You may be wondering what the term ‘Street Photography’ means. Well I think the best way to explain is to point you to a brief definition by photographer  Larry E Fink, I have produced this below together with a link to his web site, please do take a look he has some excellent work.

Heading for the pier


Not very friendly


Street photography Clacton


Man outside the pub Clacton main street


Fighting Seagulls (if only they were Peacocks)


Deep in Thought


Sharing a moment together!


A rare sight smoking in public!


Does he mean me?


UKIP Supporter and party member


Having fun

Street Photography: A Brief Definition 

It is a branch of realistic fine-art photography that records unposed scenes in public places (streets, parks, restaurants, stores, museums, libraries, airports; train, bus, and subway stations, etc.)

The primary subject is people, at rest or in motion, alone or with others, going about the every-day activities of life (walking, sitting, standing, waiting, reading, eating, talking, listening, laughing, daydreaming, greeting, parting, working, playing, shopping, viewing art, sightseeing, etc.).

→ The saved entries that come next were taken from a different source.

-- ==== Sys2Proof/Machine/Fetch.lean ====
section
/-! DEFINITION. Fetching an instruction from memory at pc (30_encoding.md R40, R42, R45; D4, D5, D20). -/

namespace Sys2Proof.Machine

/-- Why the bytes fetched are no more than they are. -/
inductive FetchEnd where
  /-- As many bytes as the longest instruction has were fetched. -/
  | complete
  /-- The next byte would wrap the top of the address space (D4). -/
  | wraps
  /-- Nothing has written the byte at this address (assumption 6). -/
  | unwritten (addr : Nat)
  deriving DecidableEq, Repr

/-- At most `n` bytes at ascending addresses from `a`, below `limit`. -/
def fetchBytes (m : Memory) (limit : Nat) : Nat → Nat → List Byte × FetchEnd
  | 0, _ => ([], .complete)
  | n + 1, a =>
    if limit ≤ a then ([], .wraps)
    else match m.read a with
      | none => ([], .unwritten a)
      | some b => (b :: (fetchBytes m limit n (a + 1)).1, (fetchBytes m limit n (a + 1)).2)

/-- The bytes at pc. -/
def State.bytesAtPc (s : State) : List Byte × FetchEnd :=
  fetchBytes s.mem (2 ^ s.width) maxLength s.pc.toNat

/-- The instruction at pc. Bytes beyond the instruction are not needed: only where the decoder asks
for a byte that could not be fetched does the fetch stop. -/
def fetch (s : State) : Host.Outcome Instr Fault Refusal :=
  match decode s.bytesAtPc.1 with
  | .ok (i, _) => .next i
  | .error .truncated =>
    match s.bytesAtPc.2 with
    | .complete => .refused (.noMeaning .truncated)
    | .wraps => .refused .fetchWraps
    | .unwritten a => .fault (.unwrittenByte a s)
  | .error e => .refused (.noMeaning e)

end Sys2Proof.Machine
end

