-- ==== Sys2Proof/Laws/Cpuid.lean ====
section
/-! SUPPORT. Laws of CPUID's outputs. -/

namespace Sys2Proof.Machine

/-- A bit put into a word reads back, and the other bits read as before. -/
theorem putBit_getLsbD (w : Word32) (i j : Nat) (b : Bool) (hi : i < 32) :
    (putBit w i b).getLsbD j = if j = i then b else w.getLsbD j := by
  have h1 : (1#32 <<< i).getLsbD j = decide (j = i) := by
    rw [BitVec.getLsbD_shiftLeft, BitVec.getLsbD_one]
    by_cases h : j = i
    · subst h; simp [hi]
    · simp [h]; omega
  by_cases hj : j < 32
  · cases b
    · simp only [putBit, Bool.false_eq_true, if_false, BitVec.getLsbD_and, BitVec.getLsbD_not, h1, hj]
      by_cases h : j = i <;> simp [h]
    · simp only [putBit, if_true, BitVec.getLsbD_or, h1]
      by_cases h : j = i <;> simp [h]
  · have hne : ¬ j = i := by omega
    rw [BitVec.getLsbD_of_ge _ _ (by omega), if_neg hne, BitVec.getLsbD_of_ge _ _ (by omega)]

/-- The low half of RCX after CPUID is the ECX output. -/
theorem cpuidResult_ecx (d : Draw) (s : State) : (cpuidResult d s).ecx = cpuidEcx d s := by
  simp only [State.ecx, cpuidResult, State.nextDraw_rcx, State.advance_rcx, State.setCpuid_rcx]
  exact BitVec.setWidth_append_eq_right ..

/-- The ECX output, bit by bit. -/
theorem cpuidEcx_getLsbD (d : Draw) (s : State) (k : Nat) :
    (cpuidEcx d s).getLsbD k =
      if s.eax = 0x01#32 ∧ k = 3 then s.bitMonitor
      else if s.eax = 0x05#32 ∧ s.leaf05 = true ∧ k = 3 then s.bitMonitorless
      else if s.eax = 0x05#32 ∧ s.leaf05 = true ∧ k = 1 then s.bitIbe
      else if s.eax = 0x05#32 ∧ s.leaf05 = true ∧ k = 0 then s.bitEmx
      else d.ecx.getLsbD k := by
  unfold cpuidEcx State.cpuidLeaf
  by_cases h1 : s.eax = 0x01#32
  · simp [h1, putBit_getLsbD]
  · by_cases h5 : s.eax = 0x05#32 <;> cases hl : s.leaf05 <;> simp [h1, h5, putBit_getLsbD]

/-- The EDX output, bit by bit. -/
theorem cpuidEdx_getLsbD (d : Draw) (s : State) (k : Nat) :
    (cpuidEdx d s).getLsbD k =
      if s.eax = 0x07#32 ∧ s.ecx = 0x01#32 ∧ k = 23 then s.bitMwait else d.edx.getLsbD k := by
  unfold cpuidEdx State.cpuidLeaf State.cpuidSubleaf
  by_cases h7 : s.eax = 0x07#32 <;> by_cases h1 : s.ecx = 0x01#32 <;>
    simp [h7, h1, putBit_getLsbD]

/-- The high half of RCX after CPUID is free. -/
theorem cpuidResult_rcxHigh (d : Draw) (s : State) :
    (cpuidResult d s).rcx.extractLsb' 32 32 = d.rcxHigh := by
  simp only [cpuidResult, State.nextDraw_rcx, State.advance_rcx, State.setCpuid_rcx]
  ext k hk
  rw [BitVec.getElem_extractLsb', BitVec.getLsbD_append]
  simp [show ¬ 32 + k < 32 by omega, BitVec.getLsbD_eq_getElem hk]

@[simp] theorem cpuidResult_edx (d : Draw) (s : State) : (cpuidResult d s).edx = cpuidEdx d s := rfl

@[simp] theorem cpuidResult_pc (d : Draw) (s : State) : (cpuidResult d s).pc = s.pcPlus 2 := rfl

end Sys2Proof.Machine
end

The emphasis is not on the subject’s personal identity, as in portraiture. And unlike photojournalism, there is no news here, rather, the commonplace; although, the line between photojournalism and street photography is often blurry.

The primary emphasis is on capturing a fleeting composition, a temporary arrangement of lines, forms, textures, and tones—balanced within a rigid frame. While such photographs often document clothing styles or automobile design, these details are subordinate to the artistic elements; whereas, in strict documentary photography, content is more important than artistry. In street photography, the image can be sharp or blurred and impressionistic. Many images feature strong graphic elements which—considered separately—constitute interesting geometric patterns.

Consistent with their overwhelming interest in composition, many street photographers—not all—shoot with a black and white final image in mind, eschewing color as a distraction. Another reason for this is the generally-conservative nature of the discipline. The early masters are revered and emulated, their styles and shooting techniques studied.

Some purists not only insist on shooting un-posed scenes, they attempt to compose entirely in-camera, without cropping. Finally, the tone of these images tends to be positive, celebrating life and its fleeting nature in the very act of seeing and seizing and sharing momentary beauty and meaning with the viewer.